**WHAT THIS TASK INVOLVES**.
Instruction for the data below: set down exactly the lines from the line with "t.host = s.host" to the line with "def resetBlocks : List", inclusive, and no others.

**DATA SHOWN**.
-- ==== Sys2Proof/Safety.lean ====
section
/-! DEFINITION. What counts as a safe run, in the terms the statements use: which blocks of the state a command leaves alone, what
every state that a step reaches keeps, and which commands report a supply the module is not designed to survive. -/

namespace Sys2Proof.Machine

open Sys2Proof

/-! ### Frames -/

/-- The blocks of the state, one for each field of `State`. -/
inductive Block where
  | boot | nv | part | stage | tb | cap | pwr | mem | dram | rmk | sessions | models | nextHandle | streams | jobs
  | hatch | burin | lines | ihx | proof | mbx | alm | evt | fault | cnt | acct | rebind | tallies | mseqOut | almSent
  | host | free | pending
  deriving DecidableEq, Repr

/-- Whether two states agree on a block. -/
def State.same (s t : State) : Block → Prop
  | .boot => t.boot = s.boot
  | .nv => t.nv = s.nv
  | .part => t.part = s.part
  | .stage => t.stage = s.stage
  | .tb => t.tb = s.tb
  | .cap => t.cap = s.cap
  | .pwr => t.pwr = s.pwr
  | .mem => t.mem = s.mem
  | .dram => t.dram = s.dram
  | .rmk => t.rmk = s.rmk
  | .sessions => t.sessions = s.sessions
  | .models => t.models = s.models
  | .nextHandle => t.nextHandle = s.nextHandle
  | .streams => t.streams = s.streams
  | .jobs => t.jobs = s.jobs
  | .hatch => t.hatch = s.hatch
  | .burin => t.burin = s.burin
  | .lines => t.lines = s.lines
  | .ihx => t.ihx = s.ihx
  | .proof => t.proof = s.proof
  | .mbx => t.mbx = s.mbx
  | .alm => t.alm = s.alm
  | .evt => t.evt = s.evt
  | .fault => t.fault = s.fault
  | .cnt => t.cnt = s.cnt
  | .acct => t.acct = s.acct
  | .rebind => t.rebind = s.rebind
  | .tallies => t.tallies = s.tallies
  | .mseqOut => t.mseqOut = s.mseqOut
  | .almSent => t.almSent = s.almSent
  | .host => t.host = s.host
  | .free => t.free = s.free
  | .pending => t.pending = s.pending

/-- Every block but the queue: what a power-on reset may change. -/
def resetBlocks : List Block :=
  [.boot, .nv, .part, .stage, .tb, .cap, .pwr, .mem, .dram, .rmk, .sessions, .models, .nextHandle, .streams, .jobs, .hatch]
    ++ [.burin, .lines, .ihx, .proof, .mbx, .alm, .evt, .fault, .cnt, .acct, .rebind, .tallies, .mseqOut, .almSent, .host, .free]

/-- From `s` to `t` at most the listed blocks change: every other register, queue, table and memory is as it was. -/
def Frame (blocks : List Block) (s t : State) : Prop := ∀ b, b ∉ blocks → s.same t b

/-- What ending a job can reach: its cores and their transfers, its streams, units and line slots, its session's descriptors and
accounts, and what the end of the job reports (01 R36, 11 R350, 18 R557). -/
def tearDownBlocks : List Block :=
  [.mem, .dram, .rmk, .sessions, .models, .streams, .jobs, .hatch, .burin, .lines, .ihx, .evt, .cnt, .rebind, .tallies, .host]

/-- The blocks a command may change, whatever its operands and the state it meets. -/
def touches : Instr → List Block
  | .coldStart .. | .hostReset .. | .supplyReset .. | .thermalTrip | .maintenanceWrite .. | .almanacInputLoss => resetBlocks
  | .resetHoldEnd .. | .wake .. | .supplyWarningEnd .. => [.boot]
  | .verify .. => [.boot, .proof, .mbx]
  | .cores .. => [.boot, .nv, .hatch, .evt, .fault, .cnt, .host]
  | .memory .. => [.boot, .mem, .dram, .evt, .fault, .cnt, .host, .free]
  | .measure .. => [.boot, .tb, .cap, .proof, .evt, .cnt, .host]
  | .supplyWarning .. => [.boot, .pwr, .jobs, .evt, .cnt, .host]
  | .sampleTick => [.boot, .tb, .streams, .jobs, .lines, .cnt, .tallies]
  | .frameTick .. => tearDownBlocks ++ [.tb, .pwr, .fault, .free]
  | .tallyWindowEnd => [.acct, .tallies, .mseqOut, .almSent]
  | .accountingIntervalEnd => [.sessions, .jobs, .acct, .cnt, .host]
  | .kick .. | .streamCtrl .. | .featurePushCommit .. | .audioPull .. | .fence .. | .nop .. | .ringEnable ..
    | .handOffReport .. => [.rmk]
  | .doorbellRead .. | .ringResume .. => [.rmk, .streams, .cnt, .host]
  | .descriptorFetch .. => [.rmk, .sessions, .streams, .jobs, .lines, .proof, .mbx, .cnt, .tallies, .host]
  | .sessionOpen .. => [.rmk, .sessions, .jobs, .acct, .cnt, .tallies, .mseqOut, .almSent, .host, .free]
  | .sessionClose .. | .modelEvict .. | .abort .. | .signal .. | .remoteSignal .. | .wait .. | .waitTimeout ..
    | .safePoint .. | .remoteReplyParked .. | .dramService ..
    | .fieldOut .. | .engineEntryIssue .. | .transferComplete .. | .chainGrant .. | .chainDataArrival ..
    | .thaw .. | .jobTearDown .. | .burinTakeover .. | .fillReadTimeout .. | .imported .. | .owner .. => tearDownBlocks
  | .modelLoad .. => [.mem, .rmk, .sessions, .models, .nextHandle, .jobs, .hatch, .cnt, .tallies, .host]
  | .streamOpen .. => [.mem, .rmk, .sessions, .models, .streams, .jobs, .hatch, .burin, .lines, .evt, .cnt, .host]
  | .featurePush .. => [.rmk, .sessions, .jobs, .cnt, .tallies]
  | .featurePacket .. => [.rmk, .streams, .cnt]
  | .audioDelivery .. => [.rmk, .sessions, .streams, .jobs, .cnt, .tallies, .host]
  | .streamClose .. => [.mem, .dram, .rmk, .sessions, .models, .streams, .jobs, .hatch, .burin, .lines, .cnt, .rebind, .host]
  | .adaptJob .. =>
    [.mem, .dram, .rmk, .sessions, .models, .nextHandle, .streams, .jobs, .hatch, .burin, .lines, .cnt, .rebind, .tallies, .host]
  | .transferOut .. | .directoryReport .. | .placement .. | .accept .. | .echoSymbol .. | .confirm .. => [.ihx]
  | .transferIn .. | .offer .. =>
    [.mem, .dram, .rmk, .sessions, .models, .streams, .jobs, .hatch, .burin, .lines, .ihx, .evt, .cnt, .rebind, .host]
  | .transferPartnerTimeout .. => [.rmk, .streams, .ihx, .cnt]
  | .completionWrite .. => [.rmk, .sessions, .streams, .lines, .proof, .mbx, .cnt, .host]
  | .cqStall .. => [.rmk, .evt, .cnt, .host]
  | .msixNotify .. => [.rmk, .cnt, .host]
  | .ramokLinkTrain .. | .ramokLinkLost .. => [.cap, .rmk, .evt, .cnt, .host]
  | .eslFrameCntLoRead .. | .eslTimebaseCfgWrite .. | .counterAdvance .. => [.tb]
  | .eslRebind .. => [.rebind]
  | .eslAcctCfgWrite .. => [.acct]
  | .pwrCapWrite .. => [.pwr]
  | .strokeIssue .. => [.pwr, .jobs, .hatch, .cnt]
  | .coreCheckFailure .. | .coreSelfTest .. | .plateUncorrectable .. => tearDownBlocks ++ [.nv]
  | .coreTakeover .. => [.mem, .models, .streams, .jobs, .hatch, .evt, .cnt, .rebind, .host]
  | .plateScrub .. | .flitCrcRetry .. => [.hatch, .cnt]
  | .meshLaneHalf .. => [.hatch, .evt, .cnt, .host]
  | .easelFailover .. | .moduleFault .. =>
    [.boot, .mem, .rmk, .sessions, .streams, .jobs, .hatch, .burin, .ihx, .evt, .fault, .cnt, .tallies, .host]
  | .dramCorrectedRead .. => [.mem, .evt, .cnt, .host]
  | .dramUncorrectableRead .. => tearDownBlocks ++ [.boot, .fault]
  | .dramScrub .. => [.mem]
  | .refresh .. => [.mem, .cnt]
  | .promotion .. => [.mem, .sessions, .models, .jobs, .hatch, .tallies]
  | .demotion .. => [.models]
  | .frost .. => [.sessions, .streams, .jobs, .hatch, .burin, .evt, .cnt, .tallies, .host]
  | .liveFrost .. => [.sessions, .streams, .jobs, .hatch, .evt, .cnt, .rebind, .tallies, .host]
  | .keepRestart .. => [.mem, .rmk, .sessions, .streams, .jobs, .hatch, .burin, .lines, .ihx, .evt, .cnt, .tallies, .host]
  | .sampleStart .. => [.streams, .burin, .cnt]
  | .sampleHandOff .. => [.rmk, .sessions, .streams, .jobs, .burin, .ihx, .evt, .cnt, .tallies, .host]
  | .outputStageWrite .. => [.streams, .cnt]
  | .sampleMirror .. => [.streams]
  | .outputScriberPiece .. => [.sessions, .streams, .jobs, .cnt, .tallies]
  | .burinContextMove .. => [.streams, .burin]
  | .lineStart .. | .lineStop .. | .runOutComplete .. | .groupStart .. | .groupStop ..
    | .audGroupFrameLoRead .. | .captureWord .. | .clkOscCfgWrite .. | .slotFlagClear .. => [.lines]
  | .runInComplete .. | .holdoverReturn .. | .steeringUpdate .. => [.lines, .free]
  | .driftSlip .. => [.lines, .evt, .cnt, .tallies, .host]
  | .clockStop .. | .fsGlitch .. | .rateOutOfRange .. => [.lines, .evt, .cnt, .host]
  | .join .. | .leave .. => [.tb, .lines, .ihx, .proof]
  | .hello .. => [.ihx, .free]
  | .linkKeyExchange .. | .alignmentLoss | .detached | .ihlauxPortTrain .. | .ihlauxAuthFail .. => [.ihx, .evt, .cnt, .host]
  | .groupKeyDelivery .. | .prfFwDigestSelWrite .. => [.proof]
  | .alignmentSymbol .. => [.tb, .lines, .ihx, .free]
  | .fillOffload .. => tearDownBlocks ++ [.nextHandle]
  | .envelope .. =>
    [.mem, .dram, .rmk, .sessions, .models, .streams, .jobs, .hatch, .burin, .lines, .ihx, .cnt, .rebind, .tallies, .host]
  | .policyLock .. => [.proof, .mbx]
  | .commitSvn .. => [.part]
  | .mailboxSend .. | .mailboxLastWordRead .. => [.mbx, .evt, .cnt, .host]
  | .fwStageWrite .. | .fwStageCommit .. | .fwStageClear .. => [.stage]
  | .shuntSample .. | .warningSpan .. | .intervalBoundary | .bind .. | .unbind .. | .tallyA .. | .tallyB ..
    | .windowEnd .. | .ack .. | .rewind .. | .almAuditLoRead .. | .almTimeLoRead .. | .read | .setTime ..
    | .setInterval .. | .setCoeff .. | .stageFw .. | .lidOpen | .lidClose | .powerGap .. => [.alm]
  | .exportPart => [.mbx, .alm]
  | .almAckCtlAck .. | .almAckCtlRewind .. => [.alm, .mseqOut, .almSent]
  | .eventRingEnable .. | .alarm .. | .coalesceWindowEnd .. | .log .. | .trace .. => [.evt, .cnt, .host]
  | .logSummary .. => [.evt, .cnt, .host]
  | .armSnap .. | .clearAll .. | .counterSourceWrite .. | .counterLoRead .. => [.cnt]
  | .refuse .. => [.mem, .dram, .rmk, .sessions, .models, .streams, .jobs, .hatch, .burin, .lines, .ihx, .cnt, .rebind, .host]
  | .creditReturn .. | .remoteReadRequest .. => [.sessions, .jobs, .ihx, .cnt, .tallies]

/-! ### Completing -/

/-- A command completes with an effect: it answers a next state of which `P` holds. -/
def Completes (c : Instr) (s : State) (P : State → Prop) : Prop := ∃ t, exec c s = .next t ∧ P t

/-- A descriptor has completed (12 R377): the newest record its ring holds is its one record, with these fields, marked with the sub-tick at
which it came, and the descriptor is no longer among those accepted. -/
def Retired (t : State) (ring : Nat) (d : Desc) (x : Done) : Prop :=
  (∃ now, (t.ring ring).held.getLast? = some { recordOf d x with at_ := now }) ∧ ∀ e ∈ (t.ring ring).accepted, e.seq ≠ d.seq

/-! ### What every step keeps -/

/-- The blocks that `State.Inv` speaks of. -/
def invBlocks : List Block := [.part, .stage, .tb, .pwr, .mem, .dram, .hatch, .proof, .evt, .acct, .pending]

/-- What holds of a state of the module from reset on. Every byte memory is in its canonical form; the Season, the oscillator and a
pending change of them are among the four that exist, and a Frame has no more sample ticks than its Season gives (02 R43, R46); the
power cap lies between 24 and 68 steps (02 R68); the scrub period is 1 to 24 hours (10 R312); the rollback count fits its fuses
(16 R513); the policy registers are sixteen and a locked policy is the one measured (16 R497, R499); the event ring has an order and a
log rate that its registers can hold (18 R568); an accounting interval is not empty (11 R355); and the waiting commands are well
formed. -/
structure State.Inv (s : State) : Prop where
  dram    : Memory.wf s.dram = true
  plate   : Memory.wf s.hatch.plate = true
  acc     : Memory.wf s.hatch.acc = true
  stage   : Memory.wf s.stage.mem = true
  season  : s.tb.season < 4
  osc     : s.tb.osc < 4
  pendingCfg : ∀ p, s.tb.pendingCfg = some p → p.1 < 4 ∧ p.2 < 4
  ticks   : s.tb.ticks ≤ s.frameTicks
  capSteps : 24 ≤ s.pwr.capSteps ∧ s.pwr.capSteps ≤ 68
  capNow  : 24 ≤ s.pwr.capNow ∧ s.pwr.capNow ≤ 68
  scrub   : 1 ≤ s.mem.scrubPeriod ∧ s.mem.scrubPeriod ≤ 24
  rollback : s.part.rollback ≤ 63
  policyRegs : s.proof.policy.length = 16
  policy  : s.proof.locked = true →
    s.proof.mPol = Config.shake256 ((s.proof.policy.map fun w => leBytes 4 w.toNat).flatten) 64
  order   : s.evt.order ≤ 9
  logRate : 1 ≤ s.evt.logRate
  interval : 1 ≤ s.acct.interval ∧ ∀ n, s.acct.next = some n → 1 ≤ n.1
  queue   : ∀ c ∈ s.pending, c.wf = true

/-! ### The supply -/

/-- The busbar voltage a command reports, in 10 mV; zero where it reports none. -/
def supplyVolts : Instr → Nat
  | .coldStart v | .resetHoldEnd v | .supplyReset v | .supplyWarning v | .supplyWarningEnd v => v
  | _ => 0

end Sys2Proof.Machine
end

**RESPONSE AREA**.
  | .host => t.host = s.host
  | .free => t.free = s.free
  | .pending => t.pending = s.pending

/-- Every block but the queue: what a power-on reset may change. -/
def resetBlocks : List Block :=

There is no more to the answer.